For a side-by-side comparison of top-rated models with verified torque specs and real-world testing, see our tested roundup of the best NEMA 23 motors. That guide covers pricing, driver pairing recommendations, and which body length suits each common machine type.

FAQs

Can I connect a NEMA 23 stepper directly to an Arduino?

No. A NEMA 23 draws more current than an Arduino’s GPIO pins can supply. You must use a stepper driver board such as the A4988, DRV8825, or TB6600, and power the driver from a 12–24 V supply separate from the Arduino’s 5 V rail.

How do I calculate the driver voltage from the motor specs?

Use the formula V = I × R, where I is the motor’s rated current per phase and R is the winding resistance. For a 3.0 A motor with 1.12 Ω, the coil voltage works out to 3.36 V. The driver’s supply voltage should be 12–24 V regardless — the driver uses PWM to regulate the current internally.

Why does my NEMA 23 motor run extremely hot?

Stepper motors run warm by design; internal temperatures of 80–100°C are normal at rated current. If the motor is too hot to touch (above 100°C), verify the driver current matches the motor’s rating, and ensure airflow around the body. High-current 5 A models may need a small fan in enclosed spaces.

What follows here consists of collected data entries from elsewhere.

-- ==== Sys2Proof/Machine/Ppu.lean ====
section
/-! DEFINITION. The video unit (60_exceptions R550 to R576): four dots per M-cycle, with the fetcher, the background FIFO
and the bitmap. The PPU reads VRAM and OAM in the memory list directly, not through the bus (R100, R566). -/

namespace Sys2Proof.Machine

/-- The PPU in the middle of a tick: its state, whether a VBlank was requested, and the failed check that stopped it. -/
structure PpuRun where
  ppu    : Ppu
  vblank : Bool
  fault  : Option Fault
  deriving DecidableEq, Repr

/-- The fault of a failed check (R502, R572). -/
def Ppu.violation (p : Ppu) (check : PpuCheck) : Fault :=
  .invariantViolation check p.ly p.dot p.x p.bgFifo.length

/-! ## OAM scan -/

/-- OAM entry `i` (R108, R563). -/
def oamEntry (m : Memory) (i : Nat) : Sprite :=
  { y := m.read (0xFE00 + 4 * i), x := m.read (0xFE00 + 4 * i + 1),
    tile := m.read (0xFE00 + 4 * i + 2), attr := m.read (0xFE00 + 4 * i + 3) }

/-- The height of a sprite: LCDC bit 2 (R62, R563). -/
def Ppu.spriteHeight (p : Ppu) : Nat := if p.lcdc.getLsbD 2 then 16 else 8

/-- The OAM scan keeps an entry that meets the line while the buffer has room (R563). -/
def Ppu.keeps (p : Ppu) (e : Sprite) : Bool :=
  decide (0 < e.x.toNat) && decide (e.y.toNat ≤ p.ly + 16) &&
  decide (p.ly + 16 < e.y.toNat + p.spriteHeight) && decide (p.spriteBuf.length < 10)

/-- `DrawInit()` (R564). -/
def Ppu.drawInit (p : Ppu) : Ppu :=
  { p with x := 0, bgFifo := [], fetch := Fetch.start, discard := p.scx.toNat % 8 }

/-- The OAM check of an even dot (R563). -/
def Ppu.scanEntry (m : Memory) (p : Ppu) : Ppu :=
  if p.dot % 2 = 0 then
    { p with spriteBuf :=
        if p.keeps (oamEntry m (p.dot / 2)) then p.spriteBuf ++ [oamEntry m (p.dot / 2)]
        else p.spriteBuf }
  else p

/-- `OamScanDot()` (R563). -/
def Ppu.oamScanDot (m : Memory) (p : Ppu) : Ppu :=
  let p := p.scanEntry m
  if p.dot = 79 then { p with mode := .draw }.drawInit else p

/-! ## The fetcher -/

/-- `MapAddr()` (R566). -/
def Ppu.mapAddr (p : Ppu) : Nat :=
  let base := if p.lcdc.getLsbD 3 then 0x9C00 else 0x9800
  let tx := (p.scx.toNat / 8 + p.fetch.fetchX.toNat) % 32
  let ty := ((p.ly + p.scy.toNat) % 256) / 8
  base + 32 * ty + tx

/-- `TileAddr()` (R566). -/
def Ppu.tileAddr (p : Ppu) : Nat :=
  let row := (p.ly + p.scy.toNat) % 8
  if p.lcdc.getLsbD 4 then 0x8000 + 16 * p.fetch.tileNo.toNat + 2 * row
  else ((0x9000 : Int) + 16 * p.fetch.tileNo.toInt + 2 * row).toNat

/-- Pixel `i` of the fetched row, 0 the leftmost: the high plane gives bit 1 (R567). -/
def Fetch.pixel (f : Fetch) (i : Nat) : Shade :=
  BitVec.ofNat 2 ((if f.hi.getLsbD (7 - i) then 2 else 0) + (if f.lo.getLsbD (7 - i) then 1 else 0))

/-- Append pixels to the background FIFO, checking its bound before each (R567). -/
def Ppu.pushPixels (pixels : List Shade) (p : Ppu) : Ppu × Option Fault :=
  match pixels with
  | [] => (p, none)
  | c :: rest =>
    if p.bgFifo.length = 16 then (p, some (p.violation .fifoOverflow))
    else Ppu.pushPixels rest { p with bgFifo := p.bgFifo ++ [c] }

/-- `PushRow()` (R567). -/
def Ppu.pushRow (p : Ppu) : Ppu × Option Fault :=
  p.pushPixels ((List.range 8).map p.fetch.pixel)

/-- The TILE phase of the fetcher (R566). -/
def Ppu.fetchTile (m : Memory) (p : Ppu) : Ppu :=
  if p.fetch.pdot + 1 = 2 then
    { p with fetch := { p.fetch with tileNo := m.read p.mapAddr, phase := .data, pdot := 0 } }
  else { p with fetch := { p.fetch with pdot := p.fetch.pdot + 1 } }

/-- The four reading dots of the DATA phase (R566). -/
def Ppu.fetchPlanes (m : Memory) (p : Ppu) : Ppu :=
  if p.fetch.pdot < 4 then
    { p with fetch :=
        { p.fetch with
          pdot := p.fetch.pdot + 1
          lo := if p.fetch.pdot + 1 = 2 then m.read p.tileAddr else p.fetch.lo
          hi := if p.fetch.pdot + 1 = 4 then m.read (p.tileAddr + 1) else p.fetch.hi } }
  else p

/-- The push that ends the DATA phase, once at most 8 pixels are queued (R566). -/
def Ppu.fetchPush (p : Ppu) : Ppu × Option Fault :=
  if p.fetch.pdot = 4 ∧ p.bgFifo.length ≤ 8 then
    match p.pushRow with
    | (q, none) =>
      ({ q with fetch := { q.fetch with fetchX := q.fetch.fetchX + 1, phase := .tile, pdot := 0 } }, none)
    | (q, some f) => (q, some f)
  else (p, none)

/-- `FetcherStep()` (R566). -/
def Ppu.fetcherStep (m : Memory) (p : Ppu) : Ppu × Option Fault :=
  match p.fetch.phase with
  | .tile => (p.fetchTile m, none)
  | .data => (p.fetchPlanes m).fetchPush

/-! ## The emitter -/

/-- The shade of a colour index through BGP (R66, R568). -/
def Ppu.shade (p : Ppu) (c : Shade) : Shade := (p.bgp >>> (2 * c.toNat)).setWidth 2

/-- `bitmap[ly][x] <- v`. -/
def Bitmap.put (bm : Bitmap) (row col : Nat) (v : Shade) : Bitmap :=
  match bm[row]? with
  | some line => bm.setIfInBounds row (line.setIfInBounds col v)
  | none => bm

/-- `EmitPixel()` (R568). -/
def Ppu.emitPixel (p : Ppu) : Ppu × Option Fault :=
  match p.bgFifo with
  | [] => (p, none)
  | c :: rest =>
    let q := { p with bgFifo := rest }
    if 0 < p.discard then ({ q with discard := p.discard - 1 }, none)
    else if 160 ≤ p.x then (q, some (q.violation .xOutOfRange))
    else
      ({ q with bitmap := Bitmap.put p.bitmap p.ly p.x (if p.lcdc.getLsbD 0 then p.shade c else 0)
                x := p.x + 1 }, none)

/-- The emitter runs when 8 or more pixels are queued (R565). -/
def Ppu.emitIfReady (p : Ppu) : Ppu × Option Fault :=
  if 8 ≤ p.bgFifo.length then p.emitPixel else (p, none)

/-- HBLANK begins in the dot where `x` reaches 160 (R565, R569). -/
def Ppu.endDraw (p : Ppu) : Ppu := if p.x = 160 then { p with mode := .hblank } else p

/-- `DrawDot()` (R565). -/
def Ppu.drawDot (m : Memory) (p : Ppu) : Ppu × Option Fault :=
  if 144 ≤ p.ly then (p, some (p.violation .drawInVblank))
  else
    match p.fetcherStep m with
    | (q, some f) => (q, some f)
    | (q, none) =>
      match q.emitIfReady with
      | (r, some f) => (r, some f)
      | (r, none) => (r.endDraw, none)

/-! ## Dots, lines and ticks -/

/-- `StartLine()` (R562). -/
def Ppu.startLine (p : Ppu) : Ppu := { p with mode := .oamScan, spriteBuf := [] }

/-- The end of a scanline: the next line, and whether it requests a VBlank (R562, R570). -/
def Ppu.nextLine (p : Ppu) : Ppu × Bool :=
  let q := { p with dot := 0, ly := p.ly + 1 }
  if q.ly = 144 then ({ q with mode := .vblank }, true)
  else if q.ly = 154 then ({ q with ly := 0 }.startLine, false)
  else if q.ly < 144 then (q.startLine, false)
  else (q, false)

/-- The line position after a dot (R562). -/
def Ppu.advance (p : Ppu) : Ppu × Bool :=
  if p.dot + 1 = 456 then p.nextLine else ({ p with dot := p.dot + 1 }, false)

/-- The work of a dot in the mode it runs in (R562). -/
def Ppu.modeDot (m : Memory) (p : Ppu) : Ppu × Option Fault :=
  match p.mode with
  | .oamScan => (p.oamScanDot m, none)
  | .draw => p.drawDot m
  | .hblank => (p, none)
  | .vblank => (p, none)

/-- `PpuDot()` (R562). After a failed check nothing more happens (R503). -/
def PpuRun.dot (m : Memory) (r : PpuRun) : PpuRun :=
  match r.fault with
  | some _ => r
  | none =>
    match r.ppu.modeDot m with
    | (p, some f) => { r with ppu := p, fault := some f }
    | (p, none) => { ppu := p.advance.1, vblank := r.vblank || p.advance.2, fault := none }

/-- `n` dots. -/
def PpuRun.dots (m : Memory) (n : Nat) (r : PpuRun) : PpuRun :=
  match n with
  | 0 => r
  | n + 1 => PpuRun.dots m n (r.dot m)

/-- `PpuTick()`: four dots while the LCD is on (R560, R561). -/
def Ppu.tick (m : Memory) (p : Ppu) : PpuRun :=
  if p.lcdc.getLsbD 7 then PpuRun.dots m 4 { ppu := p, vblank := false, fault := none }
  else { ppu := p, vblank := false, fault := none }

/-- The position at which the LCD stands while it is off and from which it starts; the bitmap is kept (R561). -/
def Ppu.restart (p : Ppu) : Ppu :=
  { p with ly := 0, dot := 0, mode := .oamScan, spriteBuf := [], bgFifo := [], x := 0, discard := 0,
           fetch := Fetch.start }

/-- A write to LCDC: a change of bit 7, either way, puts the PPU at that position (R561). -/
def Ppu.writeLcdc (p : Ppu) (v : Byte) : Ppu :=
  if p.lcdc.getLsbD 7 = v.getLsbD 7 then { p with lcdc := v } else { p.restart with lcdc := v }

/-- What a read of LY returns (R65). -/
def Ppu.readLy (p : Ppu) : Byte := BitVec.ofNat 8 p.ly

end Sys2Proof.Machine
end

What is the practical speed limit of a NEMA 23 stepper?

Useful torque drops rapidly above 600–1000 RPM for most standard models. High-inductance motors (above 4 mH) lose torque even sooner. For spindle speeds above 2000 RPM, you’ll typically need a low-inductance motor and a higher supply voltage (24–36 V) to push current through the windings fast enough.